Indeed, today, we understand this extreme shape-memory property to be part of NiTi's super-elastic room temperature phase, but only if the purity is there to reveal it. Otherwise, no one in the world could have known NiTi or any titanium-based alloy of the right combination of elements would show a shape-memory response. You need the extreme purity to have a hope of seeing this property in action. And that was not available by July 1947.
Furthermore, to resist scratching and permanent bends in NiTi requires considerable preparation and ageing to cold work the alloy through regular bending to help enhance its hardness over time. However, no one knew at the time that this was important. In fact, the USAF were actually in a quandary for a long time as to exactly how the Roswell foil attained its incredible hardness and yet remained flexible.
And now we know the Roswell foil has to be a metal and that it contained a significant amount of titanium to explain the toughness properties.
It is time the USAF tells the truth about what it found all those years ago
What exactly is the USAF hiding from the public after all this time? Why can't the military come clean on exactly what it had found? Was it man-made? If so, prove it with a USAF report dated prior to July 1947. And show how it managed to make this shape-memory alloy, and what this alloy actually is. And why the lingering rumours of aliens allegedly having crashed to earth in this part of the world? Were there indeed bodies recovered from the wreckage? If so, who are these "people" that flew the stricken flying object? Why do we not know the names of these people who died in the crash? And what is so sensitive about these people that the world cannot be told who they are?
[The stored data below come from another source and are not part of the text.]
-- ==== Sys2Proof/Syntax.lean ====
section
/-!
DEFINITION. Operand types and the ONE inductive of instructions: a constructor for each of the 783 rows of
spec/opcode_table.json (an instruction form with its addressing mode written out). The rows that the table
marks as assembler spellings (`TEST`, `DI`, `EI`; R99, R264) have constructors too; the decoder answers the
basic instruction (log entry 13).
-/

namespace Sys2Proof

/-- 8-bit register operand, in code order (R22). -/
inductive Reg8 where
  | a | w | c | b | e | d | l | h
deriving DecidableEq, Repr

/-- 16-bit register operand, in code order (R23); code 7 names HL a second time. -/
inductive Reg16 where
  | wa | bc | de | hl | ix | iy | sp | hlAlt
deriving DecidableEq, Repr

/-- Register pair of the 1-byte `PUSH rr`, `POP rr` (R24, R85) and of `MUL` (R210), in code order. -/
inductive Pair where
  | wa | bc | de | hl
deriving DecidableEq, Repr

/-- Index register of the prefixed `PUSH gg`, `POP gg` (R24). -/
inductive IndexReg where
  | ix | iy
deriving DecidableEq, Repr

/-- Dividend pair of `DIV gg,C` (R211). -/
inductive DivPair where
  | wa | de | hl
deriving DecidableEq, Repr

/-- The eight two-operand arithmetic/logic operations, in the order of the field `ooo` (R86). -/
inductive AluOp where
  | addc | add | subb | sub | and | xor | or | cmp
deriving DecidableEq, Repr

/-- The three bit operations `SET`, `CLR`, `CPL` (R250). -/
inductive BitOp where
  | set | clr | cpl
deriving DecidableEq, Repr

/-- The 8-bit shifts and rotates through carry, in code order (R231 to R234). -/
inductive Shift8 where
  | shlc | shrc | rolc | rorc
deriving DecidableEq, Repr

/-- The 16-bit arithmetic shifts, in code order (R235, R236). -/
inductive Shift16 where
  | shlca | shrca
deriving DecidableEq, Repr

/-- Conditions of the 2-byte `JR cc,a`, in code order (R87, R294); `z`, `nz`, `cs`, `cc` are also written
`EQ`, `NE`, `LT`, `GE`. -/
inductive Cond where
  | z | nz | cs | cc | le | gt | t | f
deriving DecidableEq, Repr

/-- Conditions of the 3-byte `JR cc,a`, in code order (R87, R295). -/
inductive CondLong where
  | m | p | slt | sge | sle | sgt | vs | vc
deriving DecidableEq, Repr

/-- Source memory operand (R58): the thirteen addressing modes a source memory byte selects. -/
inductive Src where
  /-- `(x)`, R62 -/
  | x (x : Byte)
  /-- `(vw)`, R67 -/
  | vw (addr : Word)
  /-- `(DE)`, R59 -/
  | de
  /-- `(HL)`, R59 -/
  | hl
  /-- `(IX)`, R59 -/
  | ix
  /-- `(IY)`, R59 -/
  | iy
  /-- `(+SP)`, R63 -/
  | incSP
  /-- `(HL+C)`, R61 -/
  | hlC
  /-- `(IX+d)`, R60 -/
  | ixd (d : Byte)
  /-- `(IY+d)`, R60 -/
  | iyd (d : Byte)
  /-- `(SP+d)`, R65 -/
  | spd (d : Byte)
  /-- `(HL+d)`, R60 -/
  | hld (d : Byte)
  /-- `(PC+A)`, R66 -/
  | pcA
deriving DecidableEq, Repr
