-- ==== Sys2Proof/Decode.lean ====
section
/-!
DEFINITION. Decoding and encoding (spec 30_encoding.md). `decode` reads an instruction from the five bytes at
an address or refuses them by name (R101, R110); `encode` writes the bytes of an instruction from the same
maps (R90 to R93). Both go through `Form`, the operand form of an instruction with its addressing mode as data.
-/

namespace Sys2Proof

open Machine

/-- An operand form: the rows of the table that differ only in the operation or the addressing mode have one
form. It is the cell of the code maps that the bytes select (R90 to R93). -/
inductive Form where
  /-- R335 -/
  | nop
  /-- R281 -/
  | clrCF
  /-- R280 -/
  | setCF
  /-- R282 -/
  | cplCF
  /-- R190 -/
  | cmpXN (x n : Byte)
  /-- R142 -/
  | ldwXMN (x : Byte) (mn : Word)
  /-- R143 -/
  | ldwHLMN (mn : Word)
  /-- R139 -/
  | ldXN (x n : Byte)
  /-- R140 -/
  | ldHLN (n : Byte)
  /-- R125 -/
  | ldAX (x : Byte)
  /-- R126 -/
  | ldAHL
  /-- R129 -/
  | ldXA (x : Byte)
  /-- R130 -/
  | ldHLA
  /-- R121 -/
  | ldAR (r : Reg8)
  /-- R133 -/
  | ldRN (r : Reg8) (n : Byte)
  /-- R200 -/
  | incR (r : Reg8)
  /-- R203 -/
  | decR (r : Reg8)
  /-- R201 -/
  | incRR (rr : Reg16)
  /-- R152 -/
  | ldSPAdd (d : Byte)
  /-- R204 -/
  | decRR (rr : Reg16)
  /-- R153 -/
  | ldSPSub (d : Byte)
  /-- R122 -/
  | ldRA (r : Reg8)
  /-- R134 -/
  | ldRRMN (rr : Reg16) (mn : Word)
  /-- R144 -/
  | pushPair (p : Pair)
  /-- R261 -/
  | ldCFXB (x : Byte) (b : BitNo)
  /-- R185 -/
  | aluAN (op : AluOp) (n : Byte)
  /-- R321 -/
  | callv (n : BitVec 4)
  /-- R292, R293 -/
  | jrs (sense : Bool) (d : BitVec 5)
  /-- R252 -/
  | setXB (x : Byte) (b : BitNo)
  /-- R256 -/
  | clrXB (x : Byte) (b : BitNo)
  /-- R145 -/
  | popPair (p : Pair)
  /-- R294 -/
  | jrCC (c : Cond) (d : Byte)
  /-- R151 -/
  | ldRBS (n : Bool)
  /-- R328 -/
  | ret
  /-- R329 -/
  | reti
  /-- R296 -/
  | jrA (d : Byte)
  /-- R322 -/
  | callMN (mn : Word)
  /-- R297 -/
  | jpMN (mn : Word)
  /-- R333 -/
  | swi
  /-- R187 -/
  | aluRG (op : AluOp) (r g : Reg8)
  /-- R186 -/
  | aluGN (op : AluOp) (g : Reg8) (n : Byte)
  /-- R192 -/
  | aluGGMN (op : AluOp) (gg : Reg16) (mn : Word)
  /-- R193 -/
  | aluRRGG (op : AluOp) (rr gg : Reg16)
  /-- R123 -/
  | ldRG (r g : Reg8)
  /-- R124 -/
  | ldRRGG (rr gg : Reg16)
  /-- R276 -/
  | xorCFGB (g : Reg8) (b : BitNo)
  /-- R260 -/
  | ldCFGB (g : Reg8) (b : BitNo)
  /-- R154 -/
  | xchRG (r g : Reg8)
  /-- R155 -/
  | xchRRGG (rr gg : Reg16)
  /-- R251, R255, R270 -/
  | bitGB (op : BitOp) (g : Reg8) (b : BitNo)
  /-- R295 -/
  | jrCCLong (c : CondLong) (d : Byte)
  /-- R146 -/
  | pushIndex (g : IndexReg)
  /-- R147 -/
  | popIndex (g : IndexReg)
  /-- R207 -/
  | daa (g : Reg8)
  /-- R208 -/
  | das (g : Reg8)
  /-- R148 -/
  | pushPSW
  /-- R149 -/
  | popPSW
  /-- R150 -/
  | ldPSW (n : Byte)
  /-- R265 -/
  | ldGBCF (g : Reg8) (b : BitNo)
  /-- R235, R236 -/
  | shift16 (op : Shift16) (gg : Reg16)
  /-- R210 -/
  | mul (p : Pair)
  /-- R211 -/
  | div (p : DivPair)
  /-- R231, R232, R233, R234 -/
  | shift8 (op : Shift8) (g : Reg8)
  /-- R212 -/
  | negCS (gg : Reg16)
  /-- R330 -/
  | retn
  /-- R323 -/
  | callGG (gg : Reg16)
  /-- R298 -/
  | jpGG (gg : Reg16)
  /-- R237 -/
  | swap (g : Reg8)
  /-- R188 -/
  | aluRSrc (op : AluOp) (r : Reg8) (m : Src)
  /-- R189 -/
  | aluSrcN (op : AluOp) (m : Src) (n : Byte)
  /-- R194 -/
  | aluRRSrc (op : AluOp) (rr : Reg16) (m : Src)
  /-- R127 -/
  | ldRSrc (r : Reg8) (m : Src)
  /-- R128 -/
  | ldRRSrc (rr : Reg16) (m : Src)
  /-- R277 -/
  | xorCFSrcB (m : Src) (b : BitNo)
  /-- R262 -/
  | ldCFSrcB (m : Src) (b : BitNo)
  /-- R156 -/
  | xchRSrc (r : Reg8) (m : Src)
  /-- R253, R257, R271 -/
  | bitSrcB (op : BitOp) (m : Src) (b : BitNo)
  /-- R157 -/
  | xchRRSrc (rr : Reg16) (m : Src)
  /-- R266 -/
  | ldSrcBCF (m : Src) (b : BitNo)
  /-- R202 -/
  | incSrc (m : Src)
  /-- R254, R258, R272 -/
  | bitSrcA (op : BitOp) (m : Src)
  /-- R267 -/
  | ldSrcACF (m : Src)
  /-- R238 -/
  | rold (m : Src)
  /-- R239 -/
  | rord (m : Src)
  /-- R205 -/
  | decSrc (m : Src)
  /-- R263 -/
  | ldCFSrcA (m : Src)
  /-- R325, R326 -/
  | callSrc (m : Src)
  /-- R299 -/
  | jpSrc (m : Src)
  /-- R136, R137 -/
  | ldDstRR (m : Dst) (rr : Reg16)
  /-- R135 -/
  | ldDstR (m : Dst) (r : Reg8)
  /-- R141 -/
  | ldDstN (m : Dst) (n : Byte)
deriving DecidableEq, Repr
When combined with the SUNRISE book, Can UFOs Advance Science? Making the Case for a New electromagnetic Technology, we can now appreciate why a shape-memory alloy would be used in an electromagnetic flying object, and how the object would get hit by lightning. There is something important about retaining its original shape to help with its acceleration or hovering in the air.
We are now at the cusp of a major breakthrough in this important case.